- Theatrical release poster
- Directed by: William Castle
- Screenplay by: Elizabeth Wilson
- Story by: Elizabeth Wilson
- Produced by: Leonard Goldstein
- Starring: Macdonald Carey Alexis Smith Edgar Buchanan
- Cinematography: Irving Glassberg
- Edited by: Edward Curtiss
- Color process: Technicolor
- Production company: Universal Pictures
- Distributed by: Universal Pictures
- Release dates: October 12, 1951 (Iola, Kansas); December 7, 1951 (Los Angeles);
- Running time: 76 minutes
- Country: United States
- Language: English

= Cave of Outlaws =

1951 film by William Castle

Cave of Outlaws (also known as The Cave) is a 1951 American Western film directed by William Castle and starring Macdonald Carey and Alexis Smith.

==Plot==
In 1880, Pete Carver is a member of a gang that robs a train for gold. They flee to a cave, where a posse chases and kills all of them except Pete, who insists that he does not know where the gold has been stashed. Pete serves 15 years in prison, and after his release, he is tracked by Wells Fargo agent Dobbs, who believes that Pete will find the hidden gold.

==Cast==
- Macdonald Carey as Pete Carver
- Alexis Smith as Elizabeth Trent
- Edgar Buchanan as Dobbs
- Victor Jory as Ben Cross
- Hugh O'Brian as Garth
- Houseley Stevenson as Cooley
- Hugh Sanders as Sheriff
- Raymond Bond as Doc
- Robert Osterloh as Blackjack
- Russ Tamblyn as young Pete
==Production==
The film is based on original story and screenplay written by Elizabeth Wilson. Filming was to have begun in February 1951 with Howard Duff in the lead, but Duff injured his leg and was replaced by Macdonald Carey. The start date was delayed until March 26.

The cave scenes were shot at the Carlsbad Caverns National Park in New Mexico in April.
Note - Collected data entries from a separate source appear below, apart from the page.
-- ==== Sys2Proof/Machine/Dispatch.lean ====
section
/-! DEFINITION. One arm per command: the command's meaning, or its refusal by name. -/

namespace Sys2Proof.Machine
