/-- R227, R228, R230, R254: accesses of a word. -/
def Obligations.MicrowordAccesses : Prop :=
  (∀ a ra rb imm s, Running a.toNat s → ∃ t, exec (.uwLd a ra rb imm) s = .next t ∧
      Computes a.toNat ra (s.rd (SEQ_SCRATCH a.toNat (((gGet a.toNat rb s).toNat + imm.toNat) % 1024))) s t) ∧
  (∀ a ra rb imm s, Running a.toNat s → ((seq a.toNat s).npc % 8192 < 6144 ∨ 768 ≤ ((gGet a.toNat rb s).toNat + imm.toNat) % 1024) →
      ∃ t, exec (.uwSt a ra rb imm) s = .next t ∧ OneCycle a.toNat s t ∧ NextWord a.toNat s t ∧
        t.rd (SEQ_SCRATCH a.toNat (((gGet a.toNat rb s).toNat + imm.toNat) % 1024)) = gGet a.toNat ra s) ∧
  (∀ a ra rb imm s, Running a.toNat s → 6144 ≤ (seq a.toNat s).npc % 8192 → ((gGet a.toNat rb s).toNat + imm.toNat) % 1024 < 768 →
      ∃ t, exec (.uwSt a ra rb imm) s = .next t ∧ SeqFaulted a.toNat F_SEQ_FAULT_ALLOT s t) ∧
  (∀ a ra imm d s, Running a.toNat s → runSlot a.toNat s = some d → ∃ t, exec (.uwLdd a ra imm) s = .next t ∧
      Computes a.toNat ra (s.rd (SEQ_DESC a.toNat d (imm.toNat % 16))) s t) ∧
  (∀ a ra imm s, Running a.toNat s → runSlot a.toNat s = none → ∃ t, exec (.uwLdd a ra imm) s = .next t ∧
      Computes a.toNat ra (gGet a.toNat ra t) s t) ∧
  (∀ a ra imm d s, Running a.toNat s → runSlot a.toNat s = some d → 12 ≤ imm.toNat % 16 → ∃ t, exec (.uwStd a ra imm) s = .next t ∧
      OneCycle a.toNat s t ∧ NextWord a.toNat s t ∧ t.rd (SEQ_DESC a.toNat d (imm.toNat % 16)) = gGet a.toNat ra s) ∧
  (∀ a ra imm s, Running a.toNat s → imm.toNat % 16 < 12 → ∃ t, exec (.uwStd a ra imm) s = .next t ∧ SeqFaulted a.toNat F_SEQ_FAULT_BOUND s t) ∧
  (∀ a ra imm s, Running a.toNat s → imm.toNat % 256 = 0x0C → ∃ t, exec (.uwRdp a ra imm) s = .next t ∧
      Computes a.toNat ra (BitVec.ofNat 32 (seq a.toNat s).tmo) s t) ∧
  (∀ a ra imm s, Running a.toNat s → imm.toNat % 256 = 0x0E → ∃ t, exec (.uwRdp a ra imm) s = .next t ∧
      Computes a.toNat ra (s.rd (SEQ_CYCLES a.toNat) + 1) s t) ∧
  (∀ a ra imm s, Running a.toNat s → imm.toNat % 256 = 0x0C → 1 ≤ (gGet a.toNat ra s).toNat → (gGet a.toNat ra s).toNat ≤ 65535 →
      ∃ t, exec (.uwWrp a ra imm) s = .next t ∧ OneCycle a.toNat s t ∧ NextWord a.toNat s t ∧ (seq a.toNat t).tmo = (gGet a.toNat ra s).toNat) ∧
  (∀ a ra imm s, Running a.toNat s → imm.toNat % 256 = 0x10 → ∃ t, exec (.uwWrp a ra imm) s = .next t ∧ OneCycle a.toNat s t ∧ NextWord a.toNat s t ∧
      t.rd (SEQ_USER a.toNat) = gGet a.toNat ra s ∧ t.fld (SEQ_EVENTS a.toNat) F_SEQ_EVENTS_USER = 1) ∧
  (∀ a ra imm s, Running a.toNat s → 6144 ≤ (seq a.toNat s).npc % 8192 → imm.toNat % 256 ∉ [0x04, 0x08, 0x0C, 0x10] →
      ∃ t, exec (.uwWrp a ra imm) s = .next t ∧ SeqFaulted a.toNat F_SEQ_FAULT_ALLOT s t)
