/-! ### modLoop -/

@[simp] theorem modLoop_regs (s : State) (h l : Nat) (f : LoopSt → LoopSt) : (modLoop h l f s).regs = s.regs := rfl
@[simp] theorem modLoop_ctrs (s : State) (h l : Nat) (f : LoopSt → LoopSt) : (modLoop h l f s).ctrs = s.ctrs := rfl
@[simp] theorem modLoop_snap (s : State) (h l : Nat) (f : LoopSt → LoopSt) : (modLoop h l f s).snap = s.snap := rfl
@[simp] theorem modLoop_mem (s : State) (h l : Nat) (f : LoopSt → LoopSt) : (modLoop h l f s).mem = s.mem := rfl
@[simp] theorem modLoop_nv (s : State) (h l : Nat) (f : LoopSt → LoopSt) : (modLoop h l f s).nv = s.nv := rfl
@[simp] theorem modLoop_poison (s : State) (h l : Nat) (f : LoopSt → LoopSt) : (modLoop h l f s).poison = s.poison := rfl
@[simp] theorem modLoop_rdata (s : State) (h l : Nat) (f : LoopSt → LoopSt) : (modLoop h l f s).rdata = s.rdata := rfl
@[simp] theorem modLoop_busErr (s : State) (h l : Nat) (f : LoopSt → LoopSt) : (modLoop h l f s).busErr = s.busErr := rfl
@[simp] theorem modLoop_dataExc (s : State) (h l : Nat) (f : LoopSt → LoopSt) : (modLoop h l f s).dataExc = s.dataExc := rfl
@[simp] theorem modLoop_plat (s : State) (h l : Nat) (f : LoopSt → LoopSt) : (modLoop h l f s).plat = s.plat := rfl
@[simp] theorem modLoop_gh (s : State) (h l : Nat) (f : LoopSt → LoopSt) : (modLoop h l f s).gh = s.gh := rfl
@[simp] theorem modLoop_sdl (s : State) (h l : Nat) (f : LoopSt → LoopSt) : (modLoop h l f s).sdl = s.sdl := rfl
@[simp] theorem modLoop_ice (s : State) (h l : Nat) (f : LoopSt → LoopSt) : (modLoop h l f s).ice = s.ice := rfl
@[simp] theorem modLoop_cal (s : State) (h l : Nat) (f : LoopSt → LoopSt) : (modLoop h l f s).cal = s.cal := rfl
@[simp] theorem modLoop_ksk (s : State) (h l : Nat) (f : LoopSt → LoopSt) : (modLoop h l f s).ksk = s.ksk := rfl
@[simp] theorem modLoop_replies (s : State) (h l : Nat) (f : LoopSt → LoopSt) : (modLoop h l f s).replies = s.replies := rfl
@[simp] theorem modLoop_locks (s : State) (h l : Nat) (f : LoopSt → LoopSt) : (modLoop h l f s).locks = s.locks := rfl
@[simp] theorem modLoop_msix (s : State) (h l : Nat) (f : LoopSt → LoopSt) : (modLoop h l f s).msix = s.msix := rfl
@[simp] theorem modLoop_asm (s : State) (h l : Nat) (f : LoopSt → LoopSt) : (modLoop h l f s).asm = s.asm := rfl
@[simp] theorem modLoop_held (s : State) (h l : Nat) (f : LoopSt → LoopSt) : (modLoop h l f s).held = s.held := rfl
@[simp] theorem modLoop_dmaLast (s : State) (h l : Nat) (f : LoopSt → LoopSt) : (modLoop h l f s).dmaLast = s.dmaLast := rfl
@[simp] theorem modLoop_spn (s : State) (h l : Nat) (f : LoopSt → LoopSt) : (modLoop h l f s).spn = s.spn := rfl
@[simp] theorem modLoop_spnQueue (s : State) (h l : Nat) (f : LoopSt → LoopSt) : (modLoop h l f s).spnQueue = s.spnQueue := rfl
theorem modLoop_loops (s : State) (h l : Nat) (f : LoopSt → LoopSt) : (modLoop h l f s).loops = tmod {} s.loops (32 * h + l) f := rfl
@[simp] theorem modLoop_acts (s : State) (h l : Nat) (f : LoopSt → LoopSt) : (modLoop h l f s).acts = s.acts := rfl
@[simp] theorem modLoop_engs (s : State) (h l : Nat) (f : LoopSt → LoopSt) : (modLoop h l f s).engs = s.engs := rfl
@[simp] theorem modLoop_wOff (s : State) (h l : Nat) (f : LoopSt → LoopSt) : (modLoop h l f s).wOff = s.wOff := rfl
@[simp] theorem modLoop_dn (s : State) (h l : Nat) (f : LoopSt → LoopSt) : (modLoop h l f s).dn = s.dn := rfl
@[simp] theorem modLoop_up (s : State) (h l : Nat) (f : LoopSt → LoopSt) : (modLoop h l f s).up = s.up := rfl
@[simp] theorem modLoop_lnks (s : State) (h l : Nat) (f : LoopSt → LoopSt) : (modLoop h l f s).lnks = s.lnks := rfl
@[simp] theorem modLoop_seqs (s : State) (h l : Nat) (f : LoopSt → LoopSt) : (modLoop h l f s).seqs = s.seqs := rfl
@[simp] theorem modLoop_seqMaster (s : State) (h l : Nat) (f : LoopSt → LoopSt) : (modLoop h l f s).seqMaster = s.seqMaster := rfl
@[simp] theorem modLoop_seqStaged (s : State) (h l : Nat) (f : LoopSt → LoopSt) : (modLoop h l f s).seqStaged = s.seqStaged := rfl
@[simp] theorem modLoop_pool (s : State) (h l : Nat) (f : LoopSt → LoopSt) : (modLoop h l f s).pool = s.pool := rfl
@[simp] theorem modLoop_poolOrd (s : State) (h l : Nat) (f : LoopSt → LoopSt) : (modLoop h l f s).poolOrd = s.poolOrd := rfl
@[simp] theorem modLoop_chains (s : State) (h l : Nat) (f : LoopSt → LoopSt) : (modLoop h l f s).chains = s.chains := rfl
@[simp] theorem modLoop_outqs (s : State) (h l : Nat) (f : LoopSt → LoopSt) : (modLoop h l f s).outqs = s.outqs := rfl
@[simp] theorem modLoop_ldpc (s : State) (h l : Nat) (f : LoopSt → LoopSt) : (modLoop h l f s).ldpc = s.ldpc := rfl
@[simp] theorem modLoop_dram (s : State) (h l : Nat) (f : LoopSt → LoopSt) : (modLoop h l f s).dram = s.dram := rfl
@[simp] theorem modLoop_buf (s : State) (h l : Nat) (f : LoopSt → LoopSt) : (modLoop h l f s).buf = s.buf := rfl
@[simp] theorem modLoop_flips (s : State) (h l : Nat) (f : LoopSt → LoopSt) : (modLoop h l f s).flips = s.flips := rfl
@[simp] theorem modLoop_nvs (s : State) (h l : Nat) (f : LoopSt → LoopSt) : (modLoop h l f s).nvs = s.nvs := rfl
@[simp] theorem modLoop_hif (s : State) (h l : Nat) (f : LoopSt → LoopSt) : (modLoop h l f s).hif = s.hif := rfl
@[simp] theorem modLoop_sec (s : State) (h l : Nat) (f : LoopSt → LoopSt) : (modLoop h l f s).sec = s.sec := rfl
@[simp] theorem modLoop_pins (s : State) (h l : Nat) (f : LoopSt → LoopSt) : (modLoop h l f s).pins = s.pins := rfl
@[simp] theorem modLoop_freeCtr (s : State) (h l : Nat) (f : LoopSt → LoopSt) : (modLoop h l f s).freeCtr = s.freeCtr := rfl
@[simp] theorem modLoop_pending (s : State) (h l : Nat) (f : LoopSt → LoopSt) : (modLoop h l f s).pending = s.pending := rfl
As the caves remained open to the general public during the day, the unit filmed at night.

Director William Castle wrote that "we lived underground like moles" and that "there was little excitement about the whole project".

==Text in opening credits==
"All the cave scenes in this production were actually photographed at the Carlsbad Caverns in New Mexico".

"We gratefully acknowledge the assistance of the National Park Service of the United States Department of the Interior whose splendid cooperation made these scenes possible".

== Reception ==
In a contemporary review for the Chicago Tribune, critic Mae Tinee wrote: "Except for the fact that much of the action takes place in the Carlsbad caverns of New Mexico, this film is a routine second rater. The plot is both complicated and silly, embroidered with a good deal of cryptic conversation and what struck me as an unnecessary amount of violence. ... Caverns or no caverns, it's the same old stuff."